The Purpose of Suffering
There are some great visionaries who seemed to have much of it figured out. Alan Watts was one of them, and he often suggested that we are electing to play this particular game of life, exactly as we are playing it. He states:
So then, let’s suppose that you were able every night to dream any dream you wanted to dream, and that you could for example have the power within one night to dream 75 years of time, or any length of time you wanted to have.
And you would, naturally, as you began on this adventure of dreams, you would fulfill all your wishes. You would have every kind of pleasure during your sleep. And after several nights of 75 years of total pleasure each you would say “Well that was pretty great”. But now let’s have a surprise, let’s have a dream which isn’t under control, where something is gonna happen to me that I don’t know what it's gonna be.
And you would dig that and would come out of that and you would say “Wow that was a close shave, wasn’t it?”. Then you would get more and more adventurous and you would make further- and further-out gambles what you would dream. And finally, you would dream where you are now. You would dream the dream of living the life that you are actually living today.

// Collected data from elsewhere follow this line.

/-- Crossings and links, while no thermal trip is latched. A flit whose way is open: of another partition, it is answered with
status 4 and reported; let in, with 0, its words checked and those of a write put into the cluster cache; at a fenced or
gated island a request is answered with 5 or 6 and another flit is discarded and counted; before the island's release it
fills a FIFO of 8. A flit that meets a link that is not up waits at its edge router. Link CRC failures are replayed and
counted; the 17th replay in a millisecond, and a failed lane, retrain the link; a training that ends well brings it up, at
half width where a lane was lost without a spare in its direction, and one that fails, or the third within a second, takes it
down. -/
def Obligations.CrossingsAndLinks : Prop :=
  ∀ (s : State), s.power.tripped = false →
    (∀ (f : Flit), s.flitRoute f ≠ [] → (∀ c, f.src = some c → (s.clu c).isl ≠ .fenced ∧ s.pathFenced (dieOf c) (dieOf f.dst) = false) →
      (∀ h, s.flitStops f = some h → Done (arrives f) s fun t => t.buffer (bufKey h f.kind) = s.buffer (bufKey h f.kind) ++ [f] ∧
        t = { s with fabric := t.fabric }) ∧
      (s.flitStops f = none →
        ((s.clu f.dst).isl = .running → f.kind ≠ .response → f.part ≠ s.clPart f.dst → Done (arrives f) s fun t =>
          (t.clu (f.src.getD f.dst)).flit = 4 ∧ (∃ e, t.mgmt.inbox = s.mgmt.inbox ++ [e] ∧ e.1.status = 4 ∧ e.1.part = f.part) ∧
          t = { s with clusters := t.clusters, mgmt := t.mgmt }) ∧
        ((s.clu f.dst).isl = .running → f.kind = .response ∨ f.kind = .request ∧ f.part = s.clPart f.dst → verdict f.header = .clean → Done (arrives f) s fun t =>
          (t.clu (f.src.getD f.dst)).flit = 0 ∧ t = { s with clusters := t.clusters, mgmt := t.mgmt } ∧
          ((∀ x ∈ f.words, wordVerdict x = .clean) → t.mgmt = s.mgmt) ∧
          (∀ x, f.words = [x] → (wordVerdict x = .uncorrectable → ∃ e, t.mgmt.inbox = s.mgmt.inbox ++ [e] ∧ e.1.cls = 1) ∧
            (∀ sym p, wordVerdict x = .corrected sym p → ∃ e, t.mgmt.inbox = s.mgmt.inbox ++ [e] ∧ e.1.cls = 0))) ∧
        ((s.clu f.dst).isl = .running → f.kind = .write → f.part = s.clPart f.dst → Done (arrives f) s fun t =>
          (t.clu (f.src.getD f.dst)).flit = 0 ∧ OnlyMemory s t ∧
          ∃ e, (t.clu f.dst).cache.line f.line = some e ∧ e.dirty = true ∧ e.mask &&& maskOf 0 (16 * f.words.length) = maskOf 0 (16 * f.words.length)) ∧
        ((s.clu f.dst).isl = .fenced ∨ (s.clu f.dst).isl = .gated → Done (arrives f) s fun t => t = { s with clusters := t.clusters } ∧
          (f.kind = .request → (t.clu (f.src.getD f.dst)).flit = (if (s.clu f.dst).isl = .fenced then 5 else 6)) ∧
          (f.kind ≠ .request → (t.clu f.dst).discards = (s.clu f.dst).discards + 1)) ∧
        ((s.clu f.dst).isl = .held → (s.clu f.dst).xing.length < 8 → Done (arrives f) s fun t =>
          (t.clu f.dst).xing = (s.clu f.dst).xing ++ [f] ∧ t = { s with clusters := t.clusters }))) ∧
    (∀ l : Ln,
      ((s.link l.val).st = .up →
        (Done (.linkCrcFail l) s fun t => (t.link l.val).replays = (s.link l.val).replays + 1 ∧ (t.link l.val).st = .up ∧
          (∃ e, t.mgmt.inbox = s.mgmt.inbox ++ [e] ∧ e.1.cls = 0) ∧ t = { s with fabric := t.fabric, mgmt := t.mgmt }) ∧
        (16 < ((s.link l.val).winReplays.filter fun x => s.now < x + 1000).length → Done (.linkReplayLimit l) s fun t =>
          (t.link l.val).st = .retraining ∧ (t.link l.val).retrains = (s.link l.val).retrains + 1 ∧
          (s.dram.wq = [] → s.dram.wacks = [] → t = { s with fabric := t.fabric })) ∧
        (((s.link l.val).winReplays.filter fun x => s.now < x + 1000).length ≤ 16 → exec (.linkReplayLimit l) s = .next s) ∧
        (∀ back, Done (.laneFail ⟨l, back⟩) s fun t => (t.link l.val).st = .retraining ∧ (t.link l.val).retrains = (s.link l.val).retrains + 1 ∧
          (t.link l.val).spares = (s.link l.val).spares - (if back then 0 else 1) ∧ (t.link l.val).sparesBack = (s.link l.val).sparesBack - (if back then 1 else 0) ∧
          (t.link l.val).toHalf = ((s.link l.val).toHalf || decide ((if back then (s.link l.val).sparesBack else (s.link l.val).spares) = 0)) ∧
          (s.dram.wq = [] → s.dram.wacks = [] → t = { s with fabric := t.fabric }))) ∧
      ((s.link l.val).st = .untrained → s.releasedTo (if l.val < 6 then 4 else 3) = true →
        (Done (.linkRetrainComplete l true) s fun t => t.link l.val = { s.link l.val with st := .up } ∧
          (s.fabric.buffers = [] → t = { s with fabric := t.fabric })) ∧
        (Done (.linkRetrainComplete l false) s fun t => (t.link l.val).st = .down ∧
          (s.fabric.buffers = [] → t.mgmt.logCount = (s.mgmt.logCount + 1) % 2 ^ 32 ∧ t.cores = s.cores ∧ t.dram = s.dram))) ∧
      ((s.link l.val).st = .retraining →
        (((s.link l.val).recent.filter fun x => s.now < x + 1000000).length < 3 → Done (.linkRetrainComplete l true) s fun t =>
          t.link l.val = { s.link l.val with st := .up, half := (s.link l.val).half || (s.link l.val).toHalf, toHalf := false } ∧
          (s.fabric.buffers = [] → t.mgmt.logCount = (s.mgmt.logCount + 1) % 2 ^ 32 ∧ t = { s with fabric := t.fabric, mgmt := t.mgmt, ports := t.ports })) ∧
        (∀ ok, ok = false ∨ 3 ≤ ((s.link l.val).recent.filter fun x => s.now < x + 1000000).length → Done (.linkRetrainComplete l ok) s fun t =>
          (t.link l.val).st = .down ∧
          (s.fabric.buffers = [] → t.mgmt.logCount = (s.mgmt.logCount + 1) % 2 ^ 32 ∧ t.cores = s.cores ∧ t.dram = s.dram))))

That would be within the infinite multiplicity of choices you would have. Of playing that you weren't god, because the whole nature of the godhead, according to this idea, is to play that he is not. So in this idea then, everybody is fundamentally the ultimate reality, not god in a politically kingly sense, but god in the sense of being the self, the deep-down basic whatever there is. And you are all that, only you are pretending you are not.
This may seem preposterous - why would anyone choose to struggle through a life with trauma, tragedy, and adversity? Perhaps to learn that the resistance of these experiences is where the real pain lies. Beyond the pain is growth, growth that may not have been possible without the trial. In this case, it seems like the only choice we may have is to see what it is that we are living, accept it, and open our hearts to feeling why we might be exactly where we are. Then we might be free enough to shed what skins we came here to shed, and to come closer to exactly what we were born to do.
"The journey of awakening is just remembering who and what we are, remembering what we've always known."